The CSA concept means more work, says owner Kenneth Drinnon, who began offering one two years ago.

“I have tweaked the concept to give the customers the option to exchange any item they get for any other item I sell, dollar for dollar,” Drinnon points out.

“There’s a lot of record keeping and communication that I didn’t have before, but I do have increased sales and customer loyalty. I hadn’t really thought about a CSA, but they are really popular and people kept asking when I was going to start one, so I did.”

These days, the traction CSAs are gaining belie how late the state was to get on board, notes Lisa Shively, editor and publisher of Local Table magazine.

“Tennessee definitely was behind the curve when it came to the CSA movement,” Shively says. “Both coasts and our neighboring states Kentucky and North Carolina were way ahead of us in terms of supporting local food.’’

That said, she adds that, “I see it continuing to grow. The goal is to make our area totally self-sustainable when it comes to our food system.

“Not only consumers, but schools, hospitals and other institutions need to rely on local foods. We have a long way to go.”

And that means more farmers, something Allendale’s Stephanie Allen says there’s plenty of room for.

“We feed our area, but we’ve got 350 families out of 30,000 people in Spring Hill,” she says. “We’re not even scratching the surface. We need more farms, but we need to make sure that we create a model where people can buy from that farmer so you are certain where your food is coming from.”

The Allens are only farming 11 acres of their 120-acre spread, so they’ve got plenty of expansion room.

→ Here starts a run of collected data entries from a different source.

/-- Every other fetched word completes (R136). -/
theorem cycle_next_of_not_undefined_word {s : State} {w : Byte} (hf : fetch s = some w)
    (h : ¬(opcField w ∈ [0b1000, 0b1010, 0b1100, 0b1101] ∧ s.undefPolicy = .fault)) : ∃ t, cycle s = .next t := by
  refine ⟨_, cycle_of_wellFormed hf (Bool.of_not_eq_false ?_)⟩
  rwa [wellFormed_eq_false_iff, isUndefined_decode_iff_opcField]

/-- Settles O14: the fetch decides the first fault, the opcode field and the policy the second. -/
theorem cycleFaultsExactlyWhenTheRulesSay : Obligations.CycleFaultsExactlyWhenTheRulesSay := by
  intro s hinv
  refine ⟨fun hout => cycle_of_fetch_none ((fetch_eq_none_iff hinv).2 hout), fun hin => ?inside, fun _ => rfl,
    fun _ _ => rfl⟩
  case inside =>
    obtain ⟨w, hf⟩ := exists_fetch_of_lt hinv hin
    refine ⟨w, hf, ?_⟩
    split
    case isTrue h => exact cycle_of_undefined_word hf h.1 h.2
    case isFalse h => exact cycle_next_of_not_undefined_word hf h

/-- Settles O16: the policy is given, so the opcode field alone decides; after a fault the state is the one before it. -/
theorem undefinedOpcodeRaisedUnderFaultPolicy : Obligations.UndefinedOpcodeRaisedUnderFaultPolicy := by
  intro s w hp hf
  refine ⟨⟨fun h => ((cycle_eq_fault_iff hf _).1 h).1.1, fun hw => cycle_of_undefined_word hf hw hp⟩, fun hw => ?_⟩
  exact afterCycle_of_fault (cycle_of_undefined_word hf hw hp)

/-! ## A fault repeats until reset (R138) -/

/-- Neither fault looks at the input latch. -/
theorem cycle_with_portIn_of_fault {s : State} {f : Fault} (h : cycle s = .fault f) (v : Nibble) :
    cycle { s with portIn := v } = .fault f := by
  have hsame : fetch { s with portIn := v } = fetch s := rfl
  cases hf : fetch s with
  | none => exact (cycle_of_fetch_none (hsame.trans hf)).trans ((cycle_of_fetch_none hf).symm.trans h)
  | some w => exact (cycle_eq_fault_iff (hsame.trans hf) f).2 ((cycle_eq_fault_iff hf f).1 h)

/-- After a turn without a reset and another cycle, a faulting state differs in the input latch at most. -/
theorem afterCycle_hostMoves_of_fault {s : State} {f : Fault} (h : cycle s = .fault f) {ms : List HostMove}
    (hms : ∀ m ∈ ms, m.isReset = false) :
    afterCycle (s.hostMoves ms) = { s with portIn := (s.hostMoves ms).portIn } := by
  rw [State.hostMoves_of_noReset s ms hms]
  exact afterCycle_of_fault (cycle_with_portIn_of_fault h _)

/-- Settles O17: every turn keeps the state the same but for the input latch, and such a state raises the same fault. -/
theorem faultRepeatsUntilReset : Obligations.FaultRepeatsUntilReset := by
  intro turns s f hfault hturns
  have hkept : ∃ v, turns.foldl (fun u ms => afterCycle (u.hostMoves ms)) s = { s with portIn := v } := by
    refine List.foldlRecOn (motive := fun u : State => ∃ v, u = { s with portIn := v }) turns _ ⟨s.portIn, rfl⟩ ?_
    rintro _ ⟨v, rfl⟩ ms hms
    exact ⟨_, afterCycle_hostMoves_of_fault (cycle_with_portIn_of_fault hfault v) (hturns ms hms)⟩
  obtain ⟨v, hv⟩ := hkept
  rw [hv]
  exact ⟨cycle_with_portIn_of_fault hfault v, rfl⟩

/-! ## The undefined patterns under `alias_adda` (R133) -/

theorem cycle_ne_undefinedOpcode_of_aliasAddA {s : State} (hp : s.undefPolicy = .aliasAddA) (a : Nibble) (w : Byte) :
    cycle s ≠ .fault (.undefinedOpcode a w) := by
  cases hf : fetch s with
  | none => simp [cycle_of_fetch_none hf]
  | some w' => simp [cycle_eq_fault_iff hf, hp]

theorem exists_decodeUnder_aliasAddA (w : Byte) : ∃ i, decodeUnder .aliasAddA w = some i := by
  cases hu : (decode w).isUndefined with
  | false => exact ⟨_, decodeUnder_of_not_isUndefined hu _⟩
  | true => exact ⟨_, decodeUnder_of_isUndefined hu _⟩

/-- Settles O38: under `alias_adda` every pattern is the add of its nibble to A, which keeps B. -/
theorem undefinedPatternsExecuteAsAddAUnderAlias : Obligations.UndefinedPatternsExecuteAsAddAUnderAlias := by
  intro s hp
  refine ⟨fun k i hi => ⟨addTo .a k s, ?executes, addTo_law (r := .a) (r' := .b) nofun k s⟩,
    cycle_ne_undefinedOpcode_of_aliasAddA hp, hp ▸ exists_decodeUnder_aliasAddA⟩
  case executes =>
    simp only [List.mem_cons, List.not_mem_nil, or_false] at hi
    rcases hi with rfl | rfl | rfl | rfl
    all_goals exact undefinedPattern_aliasAddA hp _ k

end Sys2Proof.Machine

/-! PROOFS. The host's reset (70_reset_and_hazards.md R150, R152). -/

namespace Sys2Proof.Machine

/-- Settles O8: the six values `State.resetCore` writes are those of `State.reset`, and the three fields it leaves are those
the claim takes from `s`, so the two states agree field by field. -/
theorem hostResetZeroesCoreAndKeepsProgram : Obligations.HostResetZeroesCoreAndKeepsProgram := fun _ => rfl

end Sys2Proof.Machine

Next up is a new pavilion for pickups, they say.

As for Farmhouse, Bradshaw says she sees plenty of potential for growth, but the whole process of starting the business has been its own reward.

“I’ve gotten to know and interact with these amazing farmers, and I wish I could be at every single drop-off point to tell people about what’s in their boxes,” she says. “I want to say, ‘I was there when that was picked,’ or even when it was planted.

“All I’m doing is getting this beautiful produce from the grower to the people who want it, and that’s an awesome thing.”